Task to carry out:
When the line containing "(start + j)).toNat" appears in the data below, begin copying there and stop only after the line containing "is ALPH[g_j]. -/".

Dataset:
▬▬▬▬▬▬

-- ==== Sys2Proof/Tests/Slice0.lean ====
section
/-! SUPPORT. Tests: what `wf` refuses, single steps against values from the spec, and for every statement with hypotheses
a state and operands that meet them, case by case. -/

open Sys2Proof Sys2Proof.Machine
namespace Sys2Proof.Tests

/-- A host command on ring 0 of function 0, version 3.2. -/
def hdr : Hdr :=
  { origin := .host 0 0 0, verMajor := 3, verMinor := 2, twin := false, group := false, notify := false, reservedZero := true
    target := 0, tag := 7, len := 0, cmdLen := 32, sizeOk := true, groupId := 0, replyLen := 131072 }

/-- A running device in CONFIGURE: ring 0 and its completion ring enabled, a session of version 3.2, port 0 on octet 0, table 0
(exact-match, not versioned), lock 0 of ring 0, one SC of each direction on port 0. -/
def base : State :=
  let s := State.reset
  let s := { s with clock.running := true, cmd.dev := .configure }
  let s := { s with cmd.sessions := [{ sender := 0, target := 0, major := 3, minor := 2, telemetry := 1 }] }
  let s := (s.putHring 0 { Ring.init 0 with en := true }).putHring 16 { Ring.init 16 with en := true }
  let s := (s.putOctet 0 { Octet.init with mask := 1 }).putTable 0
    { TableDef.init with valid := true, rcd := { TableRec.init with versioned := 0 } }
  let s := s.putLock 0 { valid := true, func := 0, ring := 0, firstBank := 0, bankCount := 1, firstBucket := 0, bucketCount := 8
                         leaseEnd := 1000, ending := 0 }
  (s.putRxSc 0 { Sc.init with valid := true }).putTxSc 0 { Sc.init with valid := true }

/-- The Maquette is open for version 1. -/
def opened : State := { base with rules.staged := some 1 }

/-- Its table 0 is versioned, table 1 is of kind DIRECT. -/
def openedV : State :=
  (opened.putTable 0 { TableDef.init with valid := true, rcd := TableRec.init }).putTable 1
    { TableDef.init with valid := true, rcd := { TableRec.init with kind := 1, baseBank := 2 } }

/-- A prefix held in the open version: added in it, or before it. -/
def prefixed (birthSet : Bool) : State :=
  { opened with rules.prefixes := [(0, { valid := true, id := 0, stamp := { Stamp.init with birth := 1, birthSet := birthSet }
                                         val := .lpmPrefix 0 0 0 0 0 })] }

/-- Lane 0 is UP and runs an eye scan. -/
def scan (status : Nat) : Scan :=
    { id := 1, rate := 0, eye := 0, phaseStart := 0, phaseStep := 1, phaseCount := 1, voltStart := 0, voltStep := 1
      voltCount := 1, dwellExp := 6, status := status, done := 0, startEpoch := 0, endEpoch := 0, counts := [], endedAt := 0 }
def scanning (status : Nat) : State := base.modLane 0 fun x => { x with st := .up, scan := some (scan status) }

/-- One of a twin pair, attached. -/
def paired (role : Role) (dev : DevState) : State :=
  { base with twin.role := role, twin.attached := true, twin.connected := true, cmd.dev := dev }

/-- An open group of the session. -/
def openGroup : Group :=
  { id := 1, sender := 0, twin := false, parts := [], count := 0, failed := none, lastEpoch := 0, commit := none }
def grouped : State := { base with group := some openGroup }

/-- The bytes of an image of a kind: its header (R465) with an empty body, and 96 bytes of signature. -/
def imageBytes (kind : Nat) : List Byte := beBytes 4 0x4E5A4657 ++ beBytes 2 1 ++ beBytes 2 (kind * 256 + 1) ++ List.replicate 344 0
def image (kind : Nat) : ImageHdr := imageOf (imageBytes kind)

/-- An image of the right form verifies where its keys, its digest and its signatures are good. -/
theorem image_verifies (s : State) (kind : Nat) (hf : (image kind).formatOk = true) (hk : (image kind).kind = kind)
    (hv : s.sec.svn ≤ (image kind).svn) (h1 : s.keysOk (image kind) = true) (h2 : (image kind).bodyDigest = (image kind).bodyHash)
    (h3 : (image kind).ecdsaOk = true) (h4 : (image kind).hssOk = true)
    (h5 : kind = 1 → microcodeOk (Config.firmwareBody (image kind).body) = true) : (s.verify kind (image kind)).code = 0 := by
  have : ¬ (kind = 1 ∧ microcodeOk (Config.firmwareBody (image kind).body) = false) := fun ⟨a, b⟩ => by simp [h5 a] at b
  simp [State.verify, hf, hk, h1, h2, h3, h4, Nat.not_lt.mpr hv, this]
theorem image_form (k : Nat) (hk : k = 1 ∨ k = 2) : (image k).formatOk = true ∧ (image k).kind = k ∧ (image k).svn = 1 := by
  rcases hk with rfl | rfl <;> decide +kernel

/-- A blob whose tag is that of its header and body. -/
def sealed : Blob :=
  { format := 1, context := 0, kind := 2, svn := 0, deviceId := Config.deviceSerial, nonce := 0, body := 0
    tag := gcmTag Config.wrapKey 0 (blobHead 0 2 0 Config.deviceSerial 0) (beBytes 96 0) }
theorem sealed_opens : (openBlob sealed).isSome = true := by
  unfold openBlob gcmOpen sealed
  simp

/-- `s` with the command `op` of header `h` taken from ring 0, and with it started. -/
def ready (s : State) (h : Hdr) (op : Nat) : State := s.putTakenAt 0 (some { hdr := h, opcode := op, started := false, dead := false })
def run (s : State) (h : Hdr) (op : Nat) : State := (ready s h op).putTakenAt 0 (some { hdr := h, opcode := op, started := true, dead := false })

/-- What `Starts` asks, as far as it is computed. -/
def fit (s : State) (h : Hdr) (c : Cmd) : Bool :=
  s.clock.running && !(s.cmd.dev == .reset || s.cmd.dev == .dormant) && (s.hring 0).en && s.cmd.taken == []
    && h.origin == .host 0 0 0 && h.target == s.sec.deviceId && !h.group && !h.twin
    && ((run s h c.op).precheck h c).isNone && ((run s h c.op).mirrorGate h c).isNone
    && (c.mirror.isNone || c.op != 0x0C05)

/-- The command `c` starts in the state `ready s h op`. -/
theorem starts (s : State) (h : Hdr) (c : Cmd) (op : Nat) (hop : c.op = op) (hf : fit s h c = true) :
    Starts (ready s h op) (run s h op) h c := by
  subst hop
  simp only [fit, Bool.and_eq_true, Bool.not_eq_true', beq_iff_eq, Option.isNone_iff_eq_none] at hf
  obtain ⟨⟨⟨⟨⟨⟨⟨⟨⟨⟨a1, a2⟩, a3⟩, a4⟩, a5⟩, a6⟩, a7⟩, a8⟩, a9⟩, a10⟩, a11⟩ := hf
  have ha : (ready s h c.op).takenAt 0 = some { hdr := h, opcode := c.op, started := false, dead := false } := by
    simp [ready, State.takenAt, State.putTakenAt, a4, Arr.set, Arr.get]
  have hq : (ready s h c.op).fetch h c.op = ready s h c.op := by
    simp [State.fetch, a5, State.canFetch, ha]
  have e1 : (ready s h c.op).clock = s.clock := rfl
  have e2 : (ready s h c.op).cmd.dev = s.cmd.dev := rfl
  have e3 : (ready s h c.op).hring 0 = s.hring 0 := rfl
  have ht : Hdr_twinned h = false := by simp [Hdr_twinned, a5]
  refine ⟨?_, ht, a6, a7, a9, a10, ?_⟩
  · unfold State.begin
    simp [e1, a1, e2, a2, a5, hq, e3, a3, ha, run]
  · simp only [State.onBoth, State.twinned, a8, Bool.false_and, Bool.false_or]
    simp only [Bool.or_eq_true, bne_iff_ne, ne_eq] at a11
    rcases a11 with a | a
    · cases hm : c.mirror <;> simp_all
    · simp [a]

▬▬▬▬▬▬

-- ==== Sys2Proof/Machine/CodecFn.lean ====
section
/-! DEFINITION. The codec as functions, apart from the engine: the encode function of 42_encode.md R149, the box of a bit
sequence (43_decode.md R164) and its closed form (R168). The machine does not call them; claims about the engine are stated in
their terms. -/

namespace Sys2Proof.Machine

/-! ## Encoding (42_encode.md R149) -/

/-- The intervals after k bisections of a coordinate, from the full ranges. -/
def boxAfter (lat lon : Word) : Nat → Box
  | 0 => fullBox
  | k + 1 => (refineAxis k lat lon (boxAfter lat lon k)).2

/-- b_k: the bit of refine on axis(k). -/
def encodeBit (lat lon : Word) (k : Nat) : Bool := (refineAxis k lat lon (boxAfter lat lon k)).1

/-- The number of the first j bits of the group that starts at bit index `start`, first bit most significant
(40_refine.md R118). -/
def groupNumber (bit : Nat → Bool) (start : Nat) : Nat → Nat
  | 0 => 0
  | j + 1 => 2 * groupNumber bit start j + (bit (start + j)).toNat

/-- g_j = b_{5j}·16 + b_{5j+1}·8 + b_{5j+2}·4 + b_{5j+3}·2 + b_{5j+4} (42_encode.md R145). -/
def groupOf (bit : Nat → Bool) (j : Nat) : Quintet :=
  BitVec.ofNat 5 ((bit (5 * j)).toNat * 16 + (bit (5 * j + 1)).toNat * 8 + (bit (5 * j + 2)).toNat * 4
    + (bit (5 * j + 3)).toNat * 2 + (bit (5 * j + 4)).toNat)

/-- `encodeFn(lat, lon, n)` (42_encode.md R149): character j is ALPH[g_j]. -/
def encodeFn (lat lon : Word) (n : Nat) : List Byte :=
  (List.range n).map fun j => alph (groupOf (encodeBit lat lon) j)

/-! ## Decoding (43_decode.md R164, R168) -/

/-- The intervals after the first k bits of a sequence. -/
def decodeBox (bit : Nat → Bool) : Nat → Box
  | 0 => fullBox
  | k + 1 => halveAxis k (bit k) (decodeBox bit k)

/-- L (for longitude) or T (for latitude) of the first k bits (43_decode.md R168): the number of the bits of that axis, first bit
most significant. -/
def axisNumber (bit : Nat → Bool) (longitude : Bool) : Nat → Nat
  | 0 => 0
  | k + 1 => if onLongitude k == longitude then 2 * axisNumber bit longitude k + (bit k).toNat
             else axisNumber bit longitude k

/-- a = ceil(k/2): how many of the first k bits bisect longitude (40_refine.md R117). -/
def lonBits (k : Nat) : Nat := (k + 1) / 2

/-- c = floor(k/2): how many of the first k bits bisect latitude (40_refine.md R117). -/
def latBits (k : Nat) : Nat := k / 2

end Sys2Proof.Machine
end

▬▬▬▬▬▬

Result of the task:
  | j + 1 => 2 * groupNumber bit start j + (bit (start + j)).toNat

/-- g_j = b_{5j}·16 + b_{5j+1}·8 + b_{5j+2}·4 + b_{5j+3}·2 + b_{5j+4} (42_encode.md R145). -/
def groupOf (bit : Nat → Bool) (j : Nat) : Quintet :=
  BitVec.ofNat 5 ((bit (5 * j)).toNat * 16 + (bit (5 * j + 1)).toNat * 8 + (bit (5 * j + 2)).toNat * 4
    + (bit (5 * j + 3)).toNat * 2 + (bit (5 * j + 4)).toNat)

/-- `encodeFn(lat, lon, n)` (42_encode.md R149): character j is ALPH[g_j]. -/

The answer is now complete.